2.2 Data description

We used data from 114 sample plots that were established in the Saihanba Forest Farm of northern China. Each sample plot was 0.09 ha square (30 × 30 m²). The stand density ranges from 225 to 1 845 tree·hm^-2 and the age distribution of stands ranges from 15 to 43 years. Within each plot, we measured every tree DBH (1.3 m above ground) ≥5 cm and height (H). According to the method of mean tree, one standard tree was selected for stem analysis in each sample plot. Comprehensive biomass and taper measurement datasets were collected from Larix principis-rupprechtii plantation by destructive sampling 114 trees. The stem was divided into 11 sections on the points of 0.00, 0.02, 0.04, 0.06, 0.08, 0.10, 0.15, 0.20, 0.30, 0.40, 0.50, 0.60, 0.70, 0.80, and 0.90 of relative tree height, and the diameters of all sections were measured (Zeng and Tang, 2011). In the field, the fresh weight of stem, branches and leaves was measured using the full weighing method. Moreover, samples of biomass components were selected, and their fresh weight was observed. All subsamples were oven-dried in the laboratory at 85°C until a constant weight was reached. We calculated the biomass of each component through its moisture content, and the biomass of the tree was obtained by summation. Summary statistics of the DBH, H, and biomass of different components are presented in Table 1.

TABLE 1

Table 1 Summary statistics of tree variable measurements for the Larix principis-rupprechtii plantation biomass dataset in the study area.

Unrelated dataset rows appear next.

/-- The canonical encodings (R44): zero; one term; two terms that no single term and no smaller e1 gives. -/
def p2p8IsCanon (c : Nat) : Bool :=
  let s1 := c / 128 % 2; let e1 := c / 16 % 8; let s2 := c / 8 % 2; let e2 := c % 8
  if e1 = 7 then c == 0x77
  else if e2 = 7 then s2 == 0
  else if s1 = s2 then (e1 == 0 && e2 == 0) || (decide (e1 < e2) && !(decide (e2 = e1 + 1) && decide (1 ≤ e1)))
  else decide (e1 + 2 ≤ e2)

def p2p8Canon : List Nat := (List.range 256).filter p2p8IsCanon

/-- Whether code c lies nearer to n/den units than code b, a tie going to the smaller e1 and then the smaller e2 (R45). -/
def p2p8Better (n : Int) (den : Nat) (c b : Nat) : Bool :=
  let dc := (n - p2p8Units c * den).natAbs
  let db := (n - p2p8Units b * den).natAbs
  decide (dc < db) || (decide (dc = db) && decide ((c / 16 % 8) * 8 + c % 8 < (b / 16 % 8) * 8 + b % 8))

/-- The nearest P2P8 code to x / scale, for a finite x and a finite non-zero scale (R45). -/
def p2p8Round (x scale : FX) : Nat :=
  match x, scale with
  | .num xn xm xe _, .num sn sm se _ =>
    let d := xe + 6 - se
    let n : Nat := if d ≥ 0 then xm <<< d.toNat else xm
    let den : Nat := if d ≥ 0 then sm else sm <<< (-d).toNat
    let v : Int := if xn ^^ sn then -(n : Int) else n
    p2p8Canon.foldl (fun b c => if p2p8Better v den c b then c else b) 0x77
  | _, _ => 0x77

/-! ## Operations on codes -/

/-- Applies an exact unary, binary or ternary operation to codes of one format and rounds once. -/
def fop1 (f : Fmt) (rm : RM) (op : FX → FX) (a : Nat) : Nat := f.round rm (op (f.decode a))
def fop2 (f : Fmt) (rm : RM) (op : FX → FX → FX) (a b : Nat) : Nat := f.round rm (op (f.decode a) (f.decode b))
def fop3 (f : Fmt) (rm : RM) (op : FX → FX → FX → FX) (d a b : Nat) : Nat := f.round rm (op (f.decode d) (f.decode a) (f.decode b))

def fadd (f : Fmt) (rm : RM) (a b : Nat) : Nat := fop2 f rm (addFX rm) a b
def fsub (f : Fmt) (rm : RM) (a b : Nat) : Nat := fop2 f rm (fun x y => addFX rm x y.flip) a b
def fmul (f : Fmt) (rm : RM) (a b : Nat) : Nat := fop2 f rm mulFX a b
def fdiv (f : Fmt) (rm : RM) (a b : Nat) : Nat := fop2 f rm divFX a b
def fsqrt (f : Fmt) (rm : RM) (a : Nat) : Nat := fop1 f rm sqrtFX a
def frcp (f : Fmt) (rm : RM) (a : Nat) : Nat := fop1 f rm (divFX (.num false 1 0 false)) a
def ffma (f : Fmt) (rm : RM) (d a b : Nat) : Nat := fop3 f rm (fmaFX rm) d a b
def ffnma (f : Fmt) (rm : RM) (d a b : Nat) : Nat := fop3 f rm (fun d a b => addFX rm d (mulFX a b).flip) d a b

/-- The magnitude order in which −0 is below +0 (R107). -/
def orderKey (f : Fmt) (c : Nat) : Int :=
  let mag : Int := (c % 2 ^ f.signPos : Nat)
  if c.testBit f.signPos then -mag - 1 else mag

/-- `fmin` and `fmax` (R107). -/
def fminmax (f : Fmt) (wantMax : Bool) (a b : Nat) : Nat :=
  match (f.decode a).isNan, (f.decode b).isNan with
  | true, true => f.nan
  | true, false => b
  | false, true => a
  | false, false =>
    if wantMax then (if orderKey f a ≥ orderKey f b then a else b) else (if orderKey f a ≤ orderKey f b then a else b)

def fabs (f : Fmt) (a : Nat) : Nat := a % 2 ^ f.signPos
def fneg (f : Fmt) (a : Nat) : Nat := if a.testBit f.signPos then a % 2 ^ f.signPos else a % 2 ^ f.signPos + 2 ^ f.signPos

/-- The compares of R108. -/
def fun2 (f : Fmt) (a b : Nat) : Bool := (f.decode a).isNan || (f.decode b).isNan
def feq (f : Fmt) (a b : Nat) : Bool := !fun2 f a b && eqFX (f.decode a) (f.decode b)
def flt (f : Fmt) (a b : Nat) : Bool := !fun2 f a b && ltFX (f.decode a) (f.decode b)
def fle (f : Fmt) (a b : Nat) : Bool := !fun2 f a b && !ltFX (f.decode b) (f.decode a)

/-- One-hot class mask (R114). -/
def fclassMask (f : Fmt) (a : Nat) : Nat :=
  let neg := a.testBit f.signPos
  match f.decode a with
  | .nan => if a.testBit (f.fw - 1) then 2 ^ 9 else 2 ^ 8
  | .inf _ => if neg then 1 else 2 ^ 7
  | .num _ m _ _ =>
    if m = 0 then (if neg then 2 ^ 3 else 2 ^ 4)
    else if m < 2 ^ f.fw then (if neg then 2 ^ 2 else 2 ^ 5)
    else (if neg then 2 ^ 1 else 2 ^ 6)

/-- Halves of a packed word, each with its own operation (R102). -/
def halves2 (op : Nat → Nat → Nat → Nat) (a b : Nat) : Nat :=
  op 0 (a % 65536) (b % 65536) + 65536 * op 1 (a / 65536 % 65536) (b / 65536 % 65536)

/-! ## Element codes (Table 2-1) -/

/-- Width in bits of an element code. -/
def elemWidth : Nat → Nat
  | 0 => 32 | 1 => 64 | 2 => 16 | 3 => 16 | 4 => 8 | 5 => 8 | 6 => 4 | 7 => 8 | 8 => 8 | 9 => 8 | 10 => 16 | 11 => 16
  | 12 => 32 | 13 => 32 | 14 => 4 | _ => 8

/-- The floating-point format of an element code. -/
def elemFmt : Nat → Option Fmt
  | 0 => some .f32 | 1 => some .f64 | 2 => some .f16 | 3 => some .bf16 | 4 => some .e4m3 | 5 => some .e5m2 | 6 => some .e2m1
  | _ => none

/-- Range of an integer element code. -/
def elemRange : Nat → Int × Int
  | 8 => (-128, 127) | 9 => (0, 255) | 10 => (-32768, 32767) | 11 => (0, 65535)
  | 12 => (-2147483648, 2147483647) | 13 => (0, 4294967295) | _ => (-8, 7)

/-- An element's exact value. -/
def elemDecode (code c : Nat) : FX :=
  match elemFmt code with
  | some f => f.decode c
  | none => if code = 7 then p2p8FX c else
    let w := elemWidth code
    .ofInt (if (elemRange code).1 < 0 ∧ c.testBit (w - 1) then (c : Int) - 2 ^ w else c)

/-- Converts an exact value to an element (R111): P2P8 by R45, integers saturating, floating point rounded. -/
def elemEncode (code : Nat) (rm : RM) (x : FX) : Nat :=
  match elemFmt code with
  | some f => f.round rm x
  | none =>
    if code = 7 then p2p8Round x (.num false 1 0 false)
    else let r := elemRange code; ((roundInt rm x r.1 r.2) % 2 ^ elemWidth code).toNat

/-- The value of a block scale code (Table 2-8). -/
def scaleFXOf (mode c : Nat) : FX :=
  match mode with
  | 0 => .num false 1 0 false
  | 3 => Fmt.e4m3.decode c
  | _ => if c = 0xFF then .nan else .num false 1 ((c : Int) - 127) false

/-- A scaled element (R47). DESIGN CHOICE (log entry 79): under a zero scale a NaN element, whose sign R38 does not name, counts as
positive in the zero's sign. -/
def scaledElem (mode scale code c : Nat) : FX :=
  match mode with
  | 0 => elemDecode code c
  | _ =>
    let s := scaleFXOf mode scale
    if s.isZero then .num (s.neg ^^ (elemDecode code c).neg) 0 0 false else mulFX s (elemDecode code c)

/-- Whether a block mode stands with an element code (R46). -/
def modeOk (mode code : Nat) : Bool := mode == 0 || (decide (mode ≤ 3) && decide (4 ≤ code ∧ code ≤ 7))

def blockSize (mode : Nat) : Nat := if mode = 1 then 32 else 16

/-- R51: a format word is valid. -/
def fmtPairOk (a b acc : Nat) : Bool :=
  match acc with
  | 1 => a == 1 && b == 1
  | 0 => (decide (a = b) && (a == 0 || a == 2 || a == 3 || a == 6))
      || ((a == 4 || a == 5) && (b == 4 || b == 5)) || (a == 7 && (b == 3 || b == 4 || b == 5))
  | _ => false

def fmtValid (w : Nat) : Bool :=
  w / 2 ^ 24 == 0 && decide (w / 2 ^ 20 % 8 ≤ 5)
  && modeOk (w / 16 % 16) (w % 16) && modeOk (w / 2 ^ 12 % 16) (w / 2 ^ 8 % 16)
  && fmtPairOk (w % 16) (w / 2 ^ 8 % 16) (w / 2 ^ 16 % 16)

/-- One block in block-scaled form (R49): its scale code and element codes. -/
def blockEncode (code mode : Nat) (rm : RM) (dith : Nat → Nat) (xs : List FX) : Nat × List Nat :=
  let none0 := if code = 7 then 0x77 else 0
  let bad := xs.any (fun x => match x with | .num _ _ _ _ => false | _ => true)
  if bad then ((if mode = 3 then 0x7F else 0xFF), xs.map (fun _ => none0))
  else
    let mag := fun (x : FX) => match x with | .num _ m e u => FX.num false m e u | y => y
    let amax := xs.foldl (fun a x => if ltFX a (mag x) then mag x else a) (FX.num false 0 0 false)
    match amax with
    | .num _ m e _ =>
      if m = 0 then (0, xs.map (fun x => if code = 7 then 0x77 else if x.neg then 2 ^ (elemWidth code - 1) else 0))
      else
        let emax : Int := match code with | 4 => 8 | 5 => 15 | 6 => 2 | _ => 0
        let maxElem : FX := match code with | 7 => .num false 2 0 false | c => (elemDecode c ((elemFmt c).getD .e2m1).maxCode)
        let sc : Nat :=
          if mode = 3 then
            let c := Fmt.e4m3.round { mode := 2 } (divFX amax maxElem)
            if c = 0 then 1 else if c > 0x7E then 0x7E else c
          else (max (-127) (min 127 (e + (Nat.log2 m : Int) - emax)) + 127).toNat
        let s := scaleFXOf mode sc
        (sc, xs.mapIdx (fun j x =>
          if code = 7 then p2p8Round x s
          else elemEncode code { rm with sat := true, dith := dith j } (divFX x s)))
    | _ => (0, [])

/-- A result as it is written: a NaN is the canonical one (R34). -/
def Fmt.canon (f : Fmt) (c : Nat) : Nat := if (f.decode c).isNan then f.nan else c

/-! ## Sums in order (R53) -/

def f32Add (a b : Nat) : Nat := fadd .f32 {} a b
def f64Add (a b : Nat) : Nat := fadd .f64 {} a b
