/-- Writes a context error record; once its release is reached, the context's bit in CTXERR and interrupt source 101 are set (R173). -/
def ctxError (c code : Nat) (detail : DWord) (s : State) : State :=
  match s.ctx? c with
  | none => s
  | some ctx =>
    let (s, t) := match pinned ctx (ctx.errAddr + 64 * (ctx.nerr % 64)) with
      | none => (s, 0)
      | some pa =>
        let r := commit (atAddr pa (errBytes code 0xFFFF 0 s.clock.tbase detail ((ctx.nerr + 1) % 2 ^ 32))) 0 .module s
        (r.1, r.2.1)
    notify t 101 (some c) (s.updCtx c (fun x => { x with nerr := x.nerr + 1 }))

/-- A refusal that no living thread receives (R267). DESIGN CHOICE (log entry 104): the record goes to the writer's context, also where the attachment
is another's. -/
def reportRefused (c : Nat) (rf : List Refused) (s : State) : State := rf.foldl (fun s r => ctxError c 17 r.gran s) s

/-- A commit of a write with no living thread behind it: its refusals become error records of context `c`. -/
def commitQuiet (c : Nat) (ws : List (Nat × Byte)) (depth : Nat) (f : From) (s : State) : State × Nat :=
  let (s, w, rf) := commit ws depth f s
  (reportRefused c rf s, w)

/-- The bytes of a write split by line (R206), each line's part one write. -/
def byLine (ws : List (Nat × Byte)) : List (List (Nat × Byte)) :=
  ((ws.map (fun w => lineOf w.1)).eraseDups).map (fun l => ws.filter (fun w => lineOf w.1 == l))

/-- Commits several lines' writes; the largest completion time. -/
def commitLines (c : Nat) (ws : List (Nat × Byte)) (depth : Nat) (f : From) (s : State) : State × Nat :=
  (byLine ws).foldl (fun (x : State × Nat) w => let (s', t) := commitQuiet c w depth f x.1; (s', max x.2 t)) (s, 0)

end Sys2Proof.Machine
end

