-- ==== Sys2Proof/Machine/Life.lean ====
section
/-! DEFINITION. How waits between threads end (R129, R149 to R152) and how a thread, a warp and a block end (R87, R117 to R119,
R150, R163, R185, R194, R350). -/

namespace Sys2Proof.Machine

open Sys2Proof

/-- The stop causes of a matrix stream (Table 14-2). -/
def stopIllegal : Nat := 2

/-! ## Numbered barriers (R148 to R151) -/

/-- Barrier `n` of a block; one that nothing has changed is as at block start (R148). -/
def barOf (b : Block) (n : Nat) : Barrier :=
  ((b.bars.find? (·.1 == n)).map (·.2)).getD { count := b.nthr, pending := b.nthr, part := 2 ^ b.nthr - 1 }

def setBar (h n : Nat) (r : Barrier) (s : State) : State :=
  s.updBlock h (fun b => { b with bars := (n, r) :: b.bars.filter (·.1 != n) })

/-- Whether a thread is of block `h`. -/
def ofBlock (s : State) (h : Nat) (t : Thread) : Bool := (s.warpAt t.slot).block == some h

/-- Wakes every waiter whose token differs from PHASE: it receives LAST (R149, R151). -/
def wakeBar (h n : Nat) (s : State) : State :=
  match s.block? h with
  | none => s
  | some b =>
    let r := barOf b n
    let waits := fun (t : Thread) => match t.park with
      | .barWait m tok _ => m == n && tok != r.phase && ofBlock s h t
      | _ => false
    let s := (s.living.filter waits).foldl (fun s t => s.asThread t.slot t.lane (fun s =>
      match s.th.park with
      | .barWait _ _ d => resumeWith d r.last 4 s
      | _ => s)) s
    let swaits := fun (q : SeqCtx) => match q.park with
      | .barWait m tok _ => m == n && tok != r.phase && q.block == h
      | _ => false
    (s.allSeqs.filter swaits).foldl (fun s q => s.asSeq q.n (fun s =>
      match s.sq.park with
      | .barWait _ _ d => resumeWithS d (r.last.zeroExtend 64) 4 s
      | _ => s)) s

/-- The phase flip of R149. -/
def flipBar (h n : Nat) (r : Barrier) (s : State) : State :=
  wakeBar h n (setBar h n { r with last := r.status, status := 0, pending := r.count, phase := (r.phase + 1) % 2 ^ 16, arrived := 0 } s)

/-- An arrival with status `st`, of the thread `tid` or of an engine or stream (R149); none where COUNT is 0. -/
def arriveBar (h n : Nat) (st : Word) (tid : Option Nat) (s : State) : Option State :=
  match s.block? h with
  | none => none
  | some b =>
    let r := barOf b n
    if r.count = 0 then none
    else
      let r := match tid with
        | some t => { r with part := r.part ||| 2 ^ t, arrived := r.arrived ||| 2 ^ t }
        | none => r
      let r := { r with status := if r.status = 0 then st else r.status, pending := r.pending - 1 }
      some (if r.pending = 0 then flipBar h n r s else setBar h n r s)

/-- An arrival of an engine: dropped where COUNT is 0 (R149). -/
def engineArrive (h n : Nat) (st : Word) (s : State) : State := (arriveBar h n st none s).getD s

/-- A participant stops living (R150). A barrier that is already empty stays empty. -/
def leaveBar (h tid n : Nat) (s : State) : State :=
  match s.block? h with
  | none => s
  | some b =>
    let r := barOf b n
    if !r.part.testBit tid || r.count = 0 then s
    else
      let arrived := r.arrived.testBit tid
      let r := { r with count := r.count - 1, part := r.part ^^^ 2 ^ tid, pending := if arrived then r.pending else r.pending - 1 }
      if !arrived && r.pending = 0 then flipBar h n r s else setBar h n r s

/-! ## Crossing registers (R152, R320) -/

/-- Whether an `xrd` that expects `e` may go on (R320). -/
def xrdReady (seq e : Nat) : Bool := e == 0 || decide ((seq + 2 ^ 32 - e) % 2 ^ 32 < 2 ^ 31)

/-- Streams parked at crossing register `k` go on where SEQ allows. -/
def wakeXrd (q : Nat) (s : State) : State :=
  s.asSeq q (fun s =>
    match s.sq.park with
    | .xrd k e d => if xrdReady (stGet 0 s.sq.xseq k) e then resumeWithS d (stGet 0 s.sq.xval k) 4 s else s
    | _ => s)

/-- Completes the open instance of register `k` where every living thread of every named warp has arrived. The block's context takes the value, also
one that the engine image still holds (R364). -/
def settleCrossing (h k : Nat) (s : State) : State :=
  match s.block? h with
  | none => s
  | some b =>
    match b.crossings.find? (·.k == k) with
    | none => s
    | some x =>
      let awaited := s.living.filter (fun t => ofBlock s h t && x.mask.getLsbD (s.warpAt t.slot).wid)
      if x.got.isEmpty || awaited.any (fun t => !x.got.any (fun g => g.1 == t.slot && g.2.1 == t.lane)) then s
      else
        let (i, s) := if x.mixed then s.draw else (0, s)
        let v := if x.mixed then Config.freeWord i else xredValue x.op (x.got.map (fun g => ((s.warpAt g.1).wid, g.2.1, g.2.2)))
        let s := s.updBlock h (fun b => { b with crossings := b.crossings.filter (·.k != k) })
        let take := fun (q : SeqCtx) => { q with xval := stSet 0 q.xval k v, xseq := stSet 0 q.xseq k ((stGet 0 q.xseq k + 1) % 2 ^ 32) }
        let s := s.updSeqs (fun q => q.held && q.block == h && b.stream == some q.n) take
        let s := { s with standby := { s.standby with seqs := updIf (fun q => q.block == h) take s.standby.seqs } }
        let s := s.updThreads (fun t => x.got.any (fun g => t.is g.1 g.2.1)) Thread.resume
        match b.stream with
        | some q => if s.allSeqs.any (fun c => c.n == q && c.block == h) then wakeXrd q s else s
        | none => s

/-! ## Traps of waiting threads (R129) -/

/-- A thread that waits inside an instruction takes a trap at it: it holds the trap until it enters its handler (R122). -/
def trapAt (slot lane : Nat) (t : Trap) (s : State) : State :=
  s.updThreads (·.is slot lane) (fun x => { x with park := .trap t (pc64 x.pc) false, held := none })

/-! ## Collective instances (R128, R129) -/

def findColl (s : State) (slot : Nat) (pc : PC) : Option Coll := s.pl.colls.find? (fun c => c.slot == slot && c.pc == pc)

def dropColl (slot : Nat) (pc : PC) (s : State) : State :=
  { s with pl := { s.pl with colls := s.pl.colls.filter (fun c => !(c.slot == slot && c.pc == pc)) } }

def putColl (c : Coll) (s : State) : State :=
  let s := dropColl c.slot c.pc s
  { s with pl := { s.pl with colls := s.pl.colls ++ [c] } }

/-- Every arrived member takes a trap, and the instance ends. -/
def failColl (c : Coll) (t : CollArrival → Trap) (s : State) : State :=
  c.got.foldl (fun s g => trapAt c.slot g.lane (t g) s) (dropColl c.slot c.pc s)

/-- The instance is complete (R129, R141, R146): members go on in this cycle, results complete 8 cycles later, 16 for `wmm`. -/
def completeColl (c : Coll) (s : State) : State :=
  match collEnd c.f c.got with
  | .diverge => failColl c (fun g => { cause := .fmtDiverge, info := g.fv }) s
  | .badFormat => failColl c (fun g => { cause := .fmtInvalid, info := g.fv }) s
  | .results ws =>
    let lat := if c.f = 13 then 16 else 8
    c.got.foldl (fun s g => s.asThread c.slot g.lane (fun s =>
      let vals := ((ws.find? (·.1 == g.lane)).map (·.2)).getD []
      let regs := match g.dst with
        | some p => vals.mapIdx (fun i v => (p + i, v))
        | none => []
      let s := if vals.isEmpty then s else giveResult regs lat s
      s.updTh Thread.resume)) (dropColl c.slot c.pc s)

/-- The lanes of a warp that hold a living thread. -/
def livingMask (s : State) (slot : Nat) : Word :=
  s.living.foldl (fun m t => if t.slot == slot then m ||| (1#32 <<< t.lane) else m) 0

def arrivedMask (c : Coll) : Word := c.got.foldl (fun m g => m ||| (1#32 <<< g.lane)) 0

/-- The last two rows of Table 6-2: exited, else complete. -/
def settleColl (slot : Nat) (pc : PC) (s : State) : State :=
  match findColl s slot pc with
  | none => s
  | some c =>
    let alive := livingMask s slot
    let dead := c.mask &&& ~~~alive
    let waiting := c.mask &&& alive &&& ~~~(arrivedMask c)
    if c.got.isEmpty then dropColl slot pc s
    else if waiting != 0 then s
    else if dead != 0 then failColl c (fun _ => { cause := .collExited, info := dead }) s
    else completeColl c s

/-- A member leaves an instance without an end (R128). -/
def leaveColl (slot lane : Nat) (s : State) : State :=
  let cs := s.pl.colls.map (fun c => if c.slot == slot then { c with got := c.got.filter (·.lane != lane) } else c)
  { s with pl := { s.pl with colls := cs.filter (fun c => !c.got.isEmpty) } }

/-! ## The ends of threads, warps and blocks -/

/-- A deferred `CASCADE` that no living thread takes goes to the context's error ring (R267, R348). -/
def reportDeferred (d : Option Deferred) (s : State) : State :=
  match d, s.pl.ctx with
  | some d, some c => ctxError c 17 d.gran s
  | _, _ => s

/-- A fence register wait-table entry loses a thread; an empty entry is freed (R250). -/
def leaveWaits (slot lane : Nat) (s : State) : State :=
  { s with sl := { s.sl with
    waits := (s.sl.waits.map (fun w => { w with who := w.who.filter (fun p => !(p.1 == slot && p.2 == lane)) })).filter
      (fun w => !w.who.isEmpty || !w.remote.isEmpty) } }

/-- A completion time joins a tree's (R163). -/
def treeTime (t w : Nat) (s : State) : State := treeUpd t (fun r => { r with tct := max r.tct w }) s

/-- An ended block without stream leaves the core: its tiles that are idle become F, and so does the last of the others when
its operation ends (R194, R275). -/
def dropBlock (h : Nat) (s : State) : State :=
  let s := ((tilesOf s h).filter tileIdle).foldl (fun s t => freeTile t (sramDrop t.key s)) s
  match s.block? h with
  | none => s
  | some b =>
    if b.stream.isNone && (tilesOf s h).isEmpty then
      sramDrop h { s with pl := { s.pl with blocks := s.pl.blocks.filter (·.handle != h) } }
    else s

/-- Releases a sequencer context whose stream and entries have ended and whose block's last warp has ended, with the block's
frames (R275). -/
def settleSeq (n : Nat) (s : State) : State :=
  match s.allSeqs.find? (·.n == n) with
  | none => s
  | some q =>
    let ended := match s.block? q.block with
      | some b => b.ended
      | none => true
    if q.stop = 0 || s.cl.table.any (·.ctx == n) || !ended then s
    else
      let mine := (s.cl.frameOwner.filter (·.2 == q.block)).map (·.1)
      let s := { s with
        sq := if s.sq.held && s.sq.n == n then {} else s.sq
        cl := { s.cl with
          seqs := s.cl.seqs.filter (·.n != n)
          frameOwner := s.cl.frameOwner.filter (·.2 != q.block)
          frames := s.cl.frames.filter (fun x => !mine.contains (x.1 / 65536))
          vectors := s.cl.vectors.filter (fun x => !mine.contains (x.1 / 128)) } }
      let s := s.updBlock q.block (fun b => { b with stream := none, bct := max b.bct q.spct })
      let s := match s.block? q.block with
        | some b => treeTime b.tree b.bct s
        | none => s
      dropBlock q.block s

/-- The status word of a stopped stream (Table 14-4). -/
def msStopStatus : Word := 0x0B030000

/-- A context that takes a cause of Table 14-2 issues nothing more; once its entries have completed, arrived and posted their status, STOP takes the
cause, every barrier whose STATUS is 0 takes `MS_STOP`, and the record with CODE 24 is written (R279). -/
def settleStop (n : Nat) (s : State) : State :=
  match s.allSeqs.find? (·.n == n) with
  | none => s
  | some q => match q.park with
    | .stopping cause at_ =>
      if s.cl.table.any (·.ctx == n) then s
      else
        let s := s.updSeqs (·.n == n) (fun q => { q with stop := cause, park := .none })
        let s := s.updBlock q.block (fun b => { b with bars := (List.range 16).map (fun k =>
          let r := barOf b k; (k, if r.status = 0 then { r with status := msStopStatus } else r)) })
        let s := match s.block? q.block with
          | some b => ctxError b.ctx 24 at_ s
          | none => s
        settleSeq n s
    | _ => settleSeq n s

/-- A block's last warp has ended: its extent and idle tiles are freed, and its tree counts one less (R162, R163, R185, R194). -/
def endBlock (h : Nat) (s : State) : State :=
  match s.block? h with
  | none => s
  | some b =>
    let s := s.updBlock h (fun b => { b with ended := true, scratch := 0 })
    let s := treeTime b.tree b.bct (treeSub b.tree 1 (trimArena s))
    match b.stream with
    | some q => settleSeq q (dropBlock h s)
    | none => dropBlock h s

/-- A handshake of a warp that has ended goes on; what it had reserved for the warp becomes F. -/
def forgetWarp (slot : Nat) (h : Handshake) : Handshake :=
  let keep := fun (w : Option Nat) => if w = some slot then none else w
  match h with
  | .writeback b ids (.toRegs k n pg) w => .writeback b ids (if k = slot then .toFree else .toRegs k n pg) (keep w)
  | .writeback b ids u w => .writeback b ids u (keep w)
  | .reloc n m w => .reloc n m (keep w)

/-- A warp none of whose threads lives ends: its pages are freed (R118, R119). -/
def endWarp (slot : Nat) (s : State) : State :=
  let w := s.warpAt slot
  let s := { s with pl := { s.pl with shake := s.pl.shake.map (forgetWarp slot), shakeQ := s.pl.shakeQ.map (forgetWarp slot) } }
  let s := settleRegs { s with pl := { s.pl with warps := s.pl.warps.filter (·.slot != slot), colls := s.pl.colls.filter (·.slot != slot) } }
  match w.block with
  | none => treeTime w.tree w.bct (treeSub w.tree 1 s)
  | some h => if s.pl.warps.any (·.block == some h) then s else endBlock h s

/-- The PCT that was kept for a thread that has ended (no `seq`), or for one of its emissions. -/
def carriedPct (s : State) (uid : Nat) (seq : Option Nat) : Nat :=
  ((s.sched.carried.find? (fun x => x.uid == uid && x.seq == seq)).map (·.pct)).getD 0

/-- A thread's PCT is kept for what waits on its writes (R87, R133, R154). -/
def carryPct (uid : Nat) (seq : Option Nat) (pct : Nat) (s : State) : State :=
  { s with sched := { s.sched with carried := { uid := uid, seq := seq, pct := pct } :: s.sched.carried.filter (fun x => !(x.uid == uid && x.seq == seq)) } }

/-- The acting thread stops living (R87, R133, R150, R350): its results are discarded, its PCT joins its block's or warp's
completion time, and barriers, crossings and collectives that name it are settled. -/
def endThread (s : State) : State :=
  let t := s.th
  let w := s.warp
  let s := { s with th := {} }
  let s := leaveWaits t.slot t.lane (leaveColl t.slot t.lane s)
  let s := if s.pl.net.isEmpty && s.pl.storeQ.isEmpty && s.pl.puts.isEmpty then s else carryPct t.uid none t.pct s
  let s := match w.block with
    | none => s.updWarp t.slot (fun w => { w with bct := max w.bct t.pct })
    | some h => s.updBlock h (fun b => { b with bct := max b.bct t.pct })
  let s := match w.block with
    | none => s
    | some h =>
      let s := (List.range 16).foldl (fun s n => leaveBar h t.tid n s) s
      (List.range 8).foldl (fun s k => settleCrossing h k s) s
  let s := ((s.pl.colls.filter (fun c => c.slot == t.slot && c.mask.getLsbD t.lane)).map (·.pc)).foldl (fun s pc => settleColl t.slot pc s) s
  if s.pl.threads.any (·.slot == t.slot) then s else endWarp t.slot s

/-- The acting thread is killed with a context error record (R349, R350, R353). -/
def killThread (code : Nat) (detail : DWord) (s : State) : State :=
  let d := s.th.deferred
  let s := match s.pl.ctx with
    | some c => ctxError c code detail s
    | none => s
  endThread (reportDeferred d s)

end Sys2Proof.Machine
end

2.3 Variable exponent taper model

Taper functions describe the law of variation in the stem shape and provide the diameter at any point along the stem (Menéndez-Miguélez et al., 2014; Liang et al., 2022). Cushman et al. (2014) found that the DRH predicted by the variable exponential taper equation was highly sensitive to the theoretical value of allometric exponent and could improve the accuracy of prediction of the process model. In recent decades, numerous taper equations, including simple taper functions, polynomial equations or segmented polynomial equations, and variable exponent taper functions, have been developed to predict the stem form (Kozak, 1988; Kozak, 2004; Shahzad et al., 2020). Compared with simple taper functions and segmented taper functions, variable exponent taper equations are more effective because they are highly flexible at predicting the stem diameter with minimum local deviation at any given height from the ground (Bi, 2000; Sharma and Oderwald, 2001; Jiang et al., 2005; Corral-Rivas et al., 2007; Lumbres et al., 2017). In many different forms of variable exponential taper equations, different forms of Kozak’s taper equations have been proven to be suitable for most tree species and are highly accurate at making predictions (Klos et al., 2007; Fonweban et al., 2012; He et al., 2021). Therefore, three forms of Kozak’s variable exponential taper equations were selected for our study.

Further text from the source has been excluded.